Koenning and Zook have been secondary coaches before. Gillhamer finds this a benefit in his coaching.

"I'm working with two other db coaches. It's been good. You feel secure in what you're doing."

The one problem for Gillhamer has been learning the system installed by Koenning, especially the terminology. He knows it now, but it took time.

"I need to adjust to what we do. From there, if there's anything I think would be a better way, I'll bring it up. I'm here to do what we do, what Koenning does. We are a lot alike in a lot of things, so it has been a very smooth deal. I'm in Mexico now, and I've got to learn Spanish. It's the same type of thing."

Gillhamer has found the Illinois players receptive to his coaching.

"It was a real good fit, right from the very beginning. I was real proud of them. They're buying in and going."

Rather than relying on personnel with the most game experience from last year, he gave every player a chance to impress him.

"I listened to the other coaches, but I made my own decisions. I gave everybody a free shot to see what they could do."

The secondary is considered the strength of the defense. Gillhamer has talent, and depth is improved. Of course, there is still more to learn.

"We're still making mistakes. We've got to get to where we're not making mental mistakes so we can play fast. We've got some guys in new positions, like (Jack) Ramsey to free.

"We're not getting beat physically as much as mentally. If we can eliminate the mental mistakes, I think we'll be okay. We have the athletic talent; now we just need to get them to do the right thing.

"We've got to be technique sound, and we've got to be mentally sound. And we've got to get our safeties to become leaders."

Cornerback is well fortified with Tavon Wilson, Terry Hawthorne and Justin Green all being possible pro players some day. Gillhamer is pleased with their progress and believes all three might be on the field at the same time.

"They can be when we go to our sub package. You need three corners. If you have three corners who can play, you are really, really lucky. It is a blessing in any league. So they're all gonna play. When you've got three, and you don't drop when you bring in the third guy, then you're cooking with gas."

Wilson is the senior leader. He was the best cover corner at Camp Rantoul and is poised for his best season.
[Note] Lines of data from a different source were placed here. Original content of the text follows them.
-- ==== Sys2Proof/Machine/EvxArith.lean ====
section
/-! DEFINITION. Word arithmetic and logic, shifts and fields, multiply and divide (R125 to R127, R132, R133). -/

namespace Sys2Proof.Machine

/-- The shifts of R127 by 0 to 31: SLL, SRL, SRA, ROR for kind 0 to 3. -/
def shiftOp (kind : Nat) (v : Word) (n : Nat) : Word :=
  if kind = 0 then v <<< n else if kind = 1 then v >>> n else if kind = 2 then v.sshiftRight n else v.rotateRight n

/-- The field of EXT: `w` bits from `pos`, extended by its sign or by zeros (R127). -/
def extOp (v : Word) (sx : Bool) (w pos : Nat) : Word :=
  let f := v.toNat / 2 ^ pos % 2 ^ w
  if sx && f.testBit (w - 1) then BitVec.ofInt 32 ((f : Int) - 2 ^ w) else BitVec.ofNat 32 f

/-- The insertion of INS (R127). -/
def insOp (old v : Word) (w pos : Nat) : Word := setField old (pos + w - 1) pos v.toNat

/-- Quotient and remainder of a divide at distance 18 (R132, R133). -/
def divRes (rd : RegNo) (q : Word × Word × Word) : EOut :=
  if rd.val % 2 = 1 then .fault 0x2002 0 0
  else results [(18, .g rd q.1), (18, .g (nextReg rd) q.2.1), (18, .csrOr q.2.2)]

/-- ADD (R125). -/
def execAdd (c : CoreId) (rd ra rb : RegNo) (s : State) : Answer :=
  .next (issue s c (.add c rd ra rb) fun x => results [(1, .g rd (x.rg ra + x.rg rb))])

/-- SUB (R125). -/
def execSub (c : CoreId) (rd ra rb : RegNo) (s : State) : Answer :=
  .next (issue s c (.sub c rd ra rb) fun x => results [(1, .g rd (x.rg ra - x.rg rb))])

/-- ADDV (R125). -/
def execAddv (c : CoreId) (rd ra rb : RegNo) (s : State) : Answer :=
  .next (issue s c (.addv c rd ra rb) fun x => ovRes rd ((x.rg ra).toInt + (x.rg rb).toInt))

/-- SUBV (R125). -/
def execSubv (c : CoreId) (rd ra rb : RegNo) (s : State) : Answer :=
  .next (issue s c (.subv c rd ra rb) fun x => ovRes rd ((x.rg ra).toInt - (x.rg rb).toInt))

/-- ADDS (R125). -/
def execAdds (c : CoreId) (rd ra rb : RegNo) (s : State) : Answer :=
  .next (issue s c (.adds c rd ra rb) fun x => satRes rd 1 (sat32 ((x.rg ra).toInt + (x.rg rb).toInt)))

/-- SUBS (R125). -/
def execSubs (c : CoreId) (rd ra rb : RegNo) (s : State) : Answer :=
  .next (issue s c (.subs c rd ra rb) fun x => satRes rd 1 (sat32 ((x.rg ra).toInt - (x.rg rb).toInt)))

/-- ADDSU (R125). -/
def execAddsu (c : CoreId) (rd ra rb : RegNo) (s : State) : Answer :=
  .next (issue s c (.addsu c rd ra rb) fun x => satRes rd 1 (satu32 ((x.rg ra).toNat + (x.rg rb).toNat)))

/-- SUBSU (R125). -/
def execSubsu (c : CoreId) (rd ra rb : RegNo) (s : State) : Answer :=
  .next (issue s c (.subsu c rd ra rb) fun x => satRes rd 1 (satu32 (((x.rg ra).toNat : Int) - ((x.rg rb).toNat : Int))))

/-- AND (R125). -/
def execAnd (c : CoreId) (rd ra rb : RegNo) (s : State) : Answer :=
  .next (issue s c (.and c rd ra rb) fun x => results [(1, .g rd (x.rg ra &&& x.rg rb))])

/-- OR (R125). -/
def execOr (c : CoreId) (rd ra rb : RegNo) (s : State) : Answer :=
  .next (issue s c (.or c rd ra rb) fun x => results [(1, .g rd (x.rg ra ||| x.rg rb))])

/-- XOR (R125). -/
def execXor (c : CoreId) (rd ra rb : RegNo) (s : State) : Answer :=
  .next (issue s c (.xor c rd ra rb) fun x => results [(1, .g rd (x.rg ra ^^^ x.rg rb))])

/-- ANDN (R125). -/
def execAndn (c : CoreId) (rd ra rb : RegNo) (s : State) : Answer :=
  .next (issue s c (.andn c rd ra rb) fun x => results [(1, .g rd (x.rg ra &&& ~~~(x.rg rb)))])

/-- ORN (R125). -/
def execOrn (c : CoreId) (rd ra rb : RegNo) (s : State) : Answer :=
  .next (issue s c (.orn c rd ra rb) fun x => results [(1, .g rd (x.rg ra ||| ~~~(x.rg rb)))])

/-- XNOR (R125). -/
def execXnor (c : CoreId) (rd ra rb : RegNo) (s : State) : Answer :=
  .next (issue s c (.xnor c rd ra rb) fun x => results [(1, .g rd (~~~(x.rg ra ^^^ x.rg rb)))])

/-- NOR (R125). -/
def execNor (c : CoreId) (rd ra rb : RegNo) (s : State) : Answer :=
  .next (issue s c (.nor c rd ra rb) fun x => results [(1, .g rd (~~~(x.rg ra ||| x.rg rb)))])

/-- MIN (R125). -/
def execMin (c : CoreId) (rd ra rb : RegNo) (s : State) : Answer :=
  .next (issue s c (.min c rd ra rb) fun x => results [(1, .g rd (if (x.rg ra).slt (x.rg rb) then x.rg ra else x.rg rb))])

/-- MAX (R125). -/
def execMax (c : CoreId) (rd ra rb : RegNo) (s : State) : Answer :=
  .next (issue s c (.max c rd ra rb) fun x => results [(1, .g rd (if (x.rg ra).slt (x.rg rb) then x.rg rb else x.rg ra))])

/-- MINU (R125). -/
def execMinu (c : CoreId) (rd ra rb : RegNo) (s : State) : Answer :=
  .next (issue s c (.minu c rd ra rb) fun x => results [(1, .g rd (if (x.rg ra).ult (x.rg rb) then x.rg ra else x.rg rb))])

/-- MAXU (R125). -/
def execMaxu (c : CoreId) (rd ra rb : RegNo) (s : State) : Answer :=
  .next (issue s c (.maxu c rd ra rb) fun x => results [(1, .g rd (if (x.rg ra).ult (x.rg rb) then x.rg rb else x.rg ra))])

/-- SLT (R125). -/
def execSlt (c : CoreId) (rd ra rb : RegNo) (s : State) : Answer :=
  .next (issue s c (.slt c rd ra rb) fun x => results [(1, .g rd (ofBool 32 ((x.rg ra).slt (x.rg rb))))])

/-- SLTU (R125). -/
def execSltu (c : CoreId) (rd ra rb : RegNo) (s : State) : Answer :=
  .next (issue s c (.sltu c rd ra rb) fun x => results [(1, .g rd (ofBool 32 ((x.rg ra).ult (x.rg rb))))])

/-- SLL (R127). -/
def execSll (c : CoreId) (rd ra rb : RegNo) (s : State) : Answer :=
  .next (issue s c (.sll c rd ra rb) fun x => results [(1, .g rd (shiftOp 0 (x.rg ra) ((x.rg rb).toNat % 32)))])

/-- SRL (R127). -/
def execSrl (c : CoreId) (rd ra rb : RegNo) (s : State) : Answer :=
  .next (issue s c (.srl c rd ra rb) fun x => results [(1, .g rd (shiftOp 1 (x.rg ra) ((x.rg rb).toNat % 32)))])

/-- SRA (R127). -/
def execSra (c : CoreId) (rd ra rb : RegNo) (s : State) : Answer :=
  .next (issue s c (.sra c rd ra rb) fun x => results [(1, .g rd (shiftOp 2 (x.rg ra) ((x.rg rb).toNat % 32)))])

/-- ROR (R127). -/
def execRor (c : CoreId) (rd ra rb : RegNo) (s : State) : Answer :=
  .next (issue s c (.ror c rd ra rb) fun x => results [(1, .g rd (shiftOp 3 (x.rg ra) ((x.rg rb).toNat % 32)))])

/-- MUL (R132). -/
def execMul (c : CoreId) (rd ra rb : RegNo) (s : State) : Answer :=
  .next (issue s c (.mul c rd ra rb) fun x => results [(3, .g rd (x.rg ra * x.rg rb))])

/-- MULHS (R132). -/
def execMulhs (c : CoreId) (rd ra rb : RegNo) (s : State) : Answer :=
  .next (issue s c (.mulhs c rd ra rb) fun x => results [(3, .g rd (BitVec.ofInt 32 ((x.rg ra).toInt * (x.rg rb).toInt / 2 ^ 32)))])

/-- MULHU (R132). -/
def execMulhu (c : CoreId) (rd ra rb : RegNo) (s : State) : Answer :=
  .next (issue s c (.mulhu c rd ra rb) fun x => results [(3, .g rd (BitVec.ofNat 32 ((x.rg ra).toNat * (x.rg rb).toNat / 2 ^ 32)))])

/-- MULQ (R132). -/
def execMulq (c : CoreId) (rd ra rb : RegNo) (s : State) : Answer :=
  .next (issue s c (.mulq c rd ra rb) fun x => satRes rd 3 (sat32 (roundHi (2 * (x.rg ra).toInt * (x.rg rb).toInt))))

/-- SEL (R125). -/
def execSel (c : CoreId) (rd ra rb bc : RegNo) (s : State) : Answer :=
  .next (issue s c (.sel c rd ra rb bc) fun x => results [(1, .g rd (if x.rbit bc then x.rg ra else x.rg rb))])

/-- ABSS (R125). -/
def execAbss (c : CoreId) (rd ra : RegNo) (s : State) : Answer :=
  .next (issue s c (.abss c rd ra) fun x => satRes rd 1 (sat32 ((x.rg ra).toInt.natAbs)))

/-- ADDI (R126). -/
def execAddi (c : CoreId) (rd ra : RegNo) (imm : Half) (s : State) : Answer :=
  .next (issue s c (.addi c rd ra imm) fun x => results [(1, .g rd (x.rg ra + imm.signExtend 32))])

/-- ADDSI (R126). -/
def execAddsi (c : CoreId) (rd ra : RegNo) (imm : Half) (s : State) : Answer :=
  .next (issue s c (.addsi c rd ra imm) fun x => satRes rd 1 (sat32 ((x.rg ra).toInt + imm.toInt)))

/-- ANDI (R126). -/
def execAndi (c : CoreId) (rd ra : RegNo) (imm : Half) (s : State) : Answer :=
  .next (issue s c (.andi c rd ra imm) fun x => results [(1, .g rd (x.rg ra &&& imm.setWidth 32))])

/-- ORI (R126). -/
def execOri (c : CoreId) (rd ra : RegNo) (imm : Half) (s : State) : Answer :=
  .next (issue s c (.ori c rd ra imm) fun x => results [(1, .g rd (x.rg ra ||| imm.setWidth 32))])

/-- XORI (R126). -/
def execXori (c : CoreId) (rd ra : RegNo) (imm : Half) (s : State) : Answer :=
  .next (issue s c (.xori c rd ra imm) fun x => results [(1, .g rd (x.rg ra ^^^ imm.setWidth 32))])

/-- ORHI (R126). -/
def execOrhi (c : CoreId) (rd ra : RegNo) (imm : Half) (s : State) : Answer :=
  .next (issue s c (.orhi c rd ra imm) fun x => results [(1, .g rd (x.rg ra ||| (imm.setWidth 32 <<< 16)))])

/-- SLTI (R126). -/
def execSlti (c : CoreId) (rd ra : RegNo) (imm : Half) (s : State) : Answer :=
  .next (issue s c (.slti c rd ra imm) fun x => results [(1, .g rd (ofBool 32 ((x.rg ra).slt (imm.signExtend 32))))])

/-- SLTIU (R126). -/
def execSltiu (c : CoreId) (rd ra : RegNo) (imm : Half) (s : State) : Answer :=
  .next (issue s c (.sltiu c rd ra imm) fun x => results [(1, .g rd (ofBool 32 ((x.rg ra).ult (imm.signExtend 32))))])

/-- SHI (R127). -/
def execShi (c : CoreId) (rd ra : RegNo) (kind : BitVec 2) (n : RegNo) (s : State) : Answer :=
  .next (issue s c (.shi c rd ra kind n) fun x => results [(1, .g rd (shiftOp kind.toNat (x.rg ra) n))])

/-- EXT; POS + w beyond 32 is an illegal instruction (R127). -/
def execExt (c : CoreId) (rd ra : RegNo) (sx : Bool) (w1 pos : RegNo) (s : State) : Answer :=
  .next (issue s c (.ext c rd ra sx w1 pos) fun x => if 32 < pos.val + w1.val + 1 then .fault 0x2002 0 0 else results [(1, .g rd (extOp (x.rg ra) sx (w1.val + 1) pos))])

/-- INS reads g[RD] in its issue cycle; POS + w beyond 32 is an illegal instruction (R127). -/
def execIns (c : CoreId) (rd ra w1 pos : RegNo) (s : State) : Answer :=
  .next (issue s c (.ins c rd ra w1 pos) fun x => if 32 < pos.val + w1.val + 1 then .fault 0x2002 0 0 else results [(1, .g rd (insOp (x.rg rd) (x.rg ra) (w1.val + 1) pos))])

/-- DIVS; an odd RD is an illegal instruction (R132, R133). -/
def execDivs (c : CoreId) (rd ra rb : RegNo) (s : State) : Answer :=
  .next (issue s c (.divs c rd ra rb) fun x => divRes rd (divS (x.rg ra) (x.rg rb)))

/-- DIVU; an odd RD is an illegal instruction (R132, R133). -/
def execDivu (c : CoreId) (rd ra rb : RegNo) (s : State) : Answer :=
  .next (issue s c (.divu c rd ra rb) fun x => divRes rd (divU (x.rg ra) (x.rg rb)))

end Sys2Proof.Machine
end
"Tavon Wilson wants to be a football player. He's got a great attitude. He just gets better. And he's so coachable, it's amazing. He's really smart."

Hawthorne gets the most hype, and much of it is deserved. But Gillhamer reminds he still needs to work on some things. After all, this is the first year in three he's been healthy for all of fall practice.

"He's big, and he's got those long arms. That's what you really want. If you can get a corner with long arms, it helps them.

"He's playing too high right now; we've got to help him play a little lower. His attitude right now is, he wants to be good. So we take something every day and try to get better.

"He's got some skills, and he's got a great attitude. We just have to refine it all in. I like those big, long corners with long arms.

"I'm of the opinion it takes reps. The more you play the game, the better you're gonna get. He's got to stay healthy."

Supo Sanni and Steve Hull may be the starting safeties going into the season, with Pat Nixon-Youman and Ramsey backing them up. Tavon Wilson and Trulon Henry started as safety last year, but both have moved to other positions. So Gillhamer is giving his less experienced people a crash course.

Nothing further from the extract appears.